Segment Open

theorem witness_StepRunsTheDecodedInstruction :
    (addHart.halt = .running ∧ (Instr.add 3#5 1#5 2#5).wellFormed = true ∧
      decodeBytes [addHart.mem.byteAt addHart.pc, addHart.mem.byteAt (addHart.pc + 1#32),
        addHart.mem.byteAt (addHart.pc + 2#32), addHart.mem.byteAt (addHart.pc + 3#32)] =
        .ok (.add 3#5 1#5 2#5, []) ∧
      permitted addHart .execute addHart.pc (4 - 0) ∧ ¬ anyDirty addHart addHart.pc (4 - 0)) ∧
    boxedParcel.halt = .running ∧ Instr.cNop.wellFormed = true ∧
      decodeBytes [boxedParcel.mem.byteAt boxedParcel.pc, boxedParcel.mem.byteAt (boxedParcel.pc + 1#32),
        boxedParcel.mem.byteAt (boxedParcel.pc + 2#32), boxedParcel.mem.byteAt (boxedParcel.pc + 3#32)] =
        .ok (.cNop, [0#8, 0#8]) ∧
      permitted boxedParcel .execute boxedParcel.pc (4 - 2) ∧
      ¬ anyDirty boxedParcel boxedParcel.pc (4 - 2) := by
  unfold permitted mapGrants anyDirty; decide

theorem witness_PlacedInstructionRunsNext :
    ((Instr.add 3#5 1#5 2#5).wellFormed = true ∧ encode (.add 3#5 1#5 2#5) = .word 0x002081B3#32) ∧
    Instr.cNop.wellFormed = true ∧ encode .cNop = .parcel 0x0001#16 := by decide

/-- `addi x1, x0, 1` and `ebreak` in MEM_INIT, one step after reset. -/
theorem witness_ExecutedCodeIsInitialCode :
    ∃ (p : BootParams) (t : State), Reaches (State.boot p) t ∧ t.fetch = .got (.word 0x00100073#32) := by
  let p : BootParams := { BootParams.default with
    memInit := fill (fill [] 0x1000#32 (bytesOfWord 0x00100093#32)) 0x1004#32 (bytesOfWord 0x00100073#32) }
  obtain ⟨t, h, e⟩ := next_of_view (f := State.fetch) (r := step (State.boot p))
    (v := .got (.word 0x00100073#32)) (by decide)
  exact ⟨p, t, .step .refl h, e⟩

theorem witness_TrapChangesOnlyHalt :
    let s := hart 0x124#32 (.word 0x00100073#32) [] []
    s.halt = .running ∧ ∃ t, step s = .next t ∧ t.halt ≠ .running := by
  refine ⟨by decide, ?_⟩
  obtain ⟨t, h, e⟩ := next_of_view (f := State.halt)
    (r := step (hart 0x124#32 (.word 0x00100073#32) [] [])) (v := .halted .breakpoint 0x124#32 0x124#32) (by decide)
  exact ⟨t, h, by rw [e]; decide⟩

/-- One state for each exception, in the order of the codes; V223, V212, V162, V63, V71, V81, V84, V161. -/
theorem witness_EachExceptionHasItsSource :
    [{ hart 0x2000#32 (.word 0x00100093#32) [] [] with memMap := twoRegions },
      hart 0x1000#32 (.word 0xFFFFFFFF#32) [] [],
      hart 0x124#32 (.word 0x00100073#32) [] [],
      hart 0x1000#32 (.word 0x00212083#32) [(2#5, 0x2000#32)] [],
      { hart 0x1000#32 (.word 0x00012083#32) [(2#5, 0x3000#32)] [] with memMap := twoRegions },
      hart 0x1000#32 (.word 0x00112123#32) [(2#5, 0x2000#32)] [],
      { hart 0x1000#32 (.word 0x00112023#32) [(2#5, 0x1800#32)] [] with memMap := twoRegions },
      hart 0x120#32 (.word 0x00000073#32) [] []].map (fun s => haltOf (step s)) =
    [some (.halted .instructionAccessFault 0x2000#32 0x2000#32),
      some (.halted .illegalInstruction 0x1000#32 0xFFFFFFFF#32),
      some (.halted .breakpoint 0x124#32 0x124#32),
      some (.halted .loadAddressMisaligned 0x1000#32 0x2002#32),
      some (.halted .loadAccessFault 0x1000#32 0x3000#32),
      some (.halted .storeAddressMisaligned 0x1000#32 0x2002#32),
      some (.halted .storeAccessFault 0x1000#32 0x1800#32),
      some (.halted .environmentCall 0x120#32 0#32)] := by decide
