-- ==== Sys2Proof/Machine/State.lean ====
section
/-! DEFINITION. Every piece of state the spec gives the device, as plain data, and the state after a start
(INVENTORY.md, "State"). Timebase points are in milliseconds. A field of an `Option` type is an optional field of the
spec, and `none` is its absent value (00_scope.md, "Names and values"). -/

namespace Sys2Proof.Machine

/-- A point of the timebase (00_scope.md, "Time"). -/
abbrev Point := Nat

/-! ## Session records (R1) -/

inductive SessionState where
  | free | plugged | authorizing | authorized | probing | dispensing | suspended | occupying | ending | released
  deriving DecidableEq, Repr

inductive HasPlug where
  | no | yes | unknown
  deriving DecidableEq, Repr

inductive TokenSource where
  | reader | vehicle
  deriving DecidableEq, Repr

inductive GrantKind where
  | localGrant | referred | fallback
  deriving DecidableEq, Repr

inductive GrantState where
  | none | powered | parked | yielding
  deriving DecidableEq, Repr

/-- The end reasons of R22. -/
inductive EndReason where
  | userStop | hostStop | vehicleUnplug | noVehicle | cableOpen | cableShort | cableLong | estop | pedestalFault
  | coverExhausted | pedestalLost | supplyLoss | hostRestart
  deriving DecidableEq, Repr

/-- The device's own refusal reasons (R9, R51, section 12.3). -/
inductive RefusalReason where
  | parkClosed | outOfService | inUse | queueFull | denied | noRoute | noTariff | holdTooSmall | authTimeout
  | busyPoint | unplugFirst
  deriving DecidableEq, Repr

/-- A day number and a second of day; day 65,535 is the unset-clock form (R115). -/
structure Stamp where
  day : Nat
  second : Nat
  deriving DecidableEq, Repr

/-- How a window authorizes (R33). -/
inductive WindowMode where
  | localMode | refer | referFallback | deny
  deriving DecidableEq, Repr

/-- What a record holds of its session from AUTHORIZING to ENDING (R11). -/
structure Opening where
  number : Nat
  token : Token
  source : TokenSource
  /-- absent when the token hit no window -/
  window : Option (Fin 12)
  account : Token
  opened : Stamp
  deriving DecidableEq, Repr

/-- The pending authorization's captured terms (R42). -/
structure CapturedTerms where
  mode : WindowMode
  /-- absent for a token with no hit -/
  localHold : Option Nat
  tariff : Fin 8
  route : Fin 4
  baseRank : Fin 16
  powerCap : Option Nat
  deriving DecidableEq, Repr

/-- What a grant writes into the record, held from AUTHORIZED to ENDING (R12). -/
structure Grant where
  kind : GrantKind
  tariff : Fin 8
  hold : Nat
  route : Fin 4
  baseRank : Fin 16
  authCap : Option Nat
  deriving DecidableEq, Repr

/-- The Power Allocation Unit's fields of a record, with their FREE values (R87). -/
structure Alloc where
  grantState : GrantState := .none
  share : Nat := 0
  waitRounds : Nat := 0
  servedRounds : Nat := 0
  yieldLeft : Nat := 0
  request : Nat := 0
  deriving DecidableEq, Repr

/-- The metering fields of a record without the baseline, with their FREE values (R53). -/
structure Meter where
  energyTotal : Nat := 0
  bandEnergy : Vector Nat 6 := Vector.replicate 6 0
  costWhole : Nat := 0
  costRemainder : Nat := 0
  startFeeCharged : Bool := false
  occupyingSeconds : Nat := 0
  idleMinutes : Nat := 0
  idleFee : Nat := 0
  deriving DecidableEq, Repr

/-- The session flags of R1. -/
structure SessionFlags where
  clockUnset : Bool := false
  idleCapped : Bool := false
  meterJump : Bool := false
  meterGap : Bool := false
  deriving DecidableEq, Repr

Segment Closed

Out of the data above, transcribe exactly and only the lines starting with the line that has "inductive EndReason where" and going on through the line that has "structure SessionFlags where", both included.

inductive EndReason where
  | userStop | hostStop | vehicleUnplug | noVehicle | cableOpen | cableShort | cableLong | estop | pedestalFault
  | coverExhausted | pedestalLost | supplyLoss | hostRestart
  deriving DecidableEq, Repr

/-- The device's own refusal reasons (R9, R51, section 12.3). -/
inductive RefusalReason where
  | parkClosed | outOfService | inUse | queueFull | denied | noRoute | noTariff | holdTooSmall | authTimeout
  | busyPoint | unplugFirst
  deriving DecidableEq, Repr

/-- A day number and a second of day; day 65,535 is the unset-clock form (R115). -/
structure Stamp where
  day : Nat
  second : Nat
  deriving DecidableEq, Repr

/-- How a window authorizes (R33). -/
inductive WindowMode where
  | localMode | refer | referFallback | deny
  deriving DecidableEq, Repr

/-- What a record holds of its session from AUTHORIZING to ENDING (R11). -/
structure Opening where
  number : Nat
  token : Token
  source : TokenSource
  /-- absent when the token hit no window -/
  window : Option (Fin 12)
  account : Token
  opened : Stamp
  deriving DecidableEq, Repr

/-- The pending authorization's captured terms (R42). -/
structure CapturedTerms where
  mode : WindowMode
  /-- absent for a token with no hit -/
  localHold : Option Nat
  tariff : Fin 8
  route : Fin 4
  baseRank : Fin 16
  powerCap : Option Nat
  deriving DecidableEq, Repr

/-- What a grant writes into the record, held from AUTHORIZED to ENDING (R12). -/
structure Grant where
  kind : GrantKind
  tariff : Fin 8
  hold : Nat
  route : Fin 4
  baseRank : Fin 16
  authCap : Option Nat
  deriving DecidableEq, Repr

/-- The Power Allocation Unit's fields of a record, with their FREE values (R87). -/
structure Alloc where
  grantState : GrantState := .none
  share : Nat := 0
  waitRounds : Nat := 0
  servedRounds : Nat := 0
  yieldLeft : Nat := 0
  request : Nat := 0
  deriving DecidableEq, Repr

/-- The metering fields of a record without the baseline, with their FREE values (R53). -/
structure Meter where
  energyTotal : Nat := 0
  bandEnergy : Vector Nat 6 := Vector.replicate 6 0
  costWhole : Nat := 0
  costRemainder : Nat := 0
  startFeeCharged : Bool := false
  occupyingSeconds : Nat := 0
  idleMinutes : Nat := 0
  idleFee : Nat := 0
  deriving DecidableEq, Repr

/-- The session flags of R1. -/
structure SessionFlags where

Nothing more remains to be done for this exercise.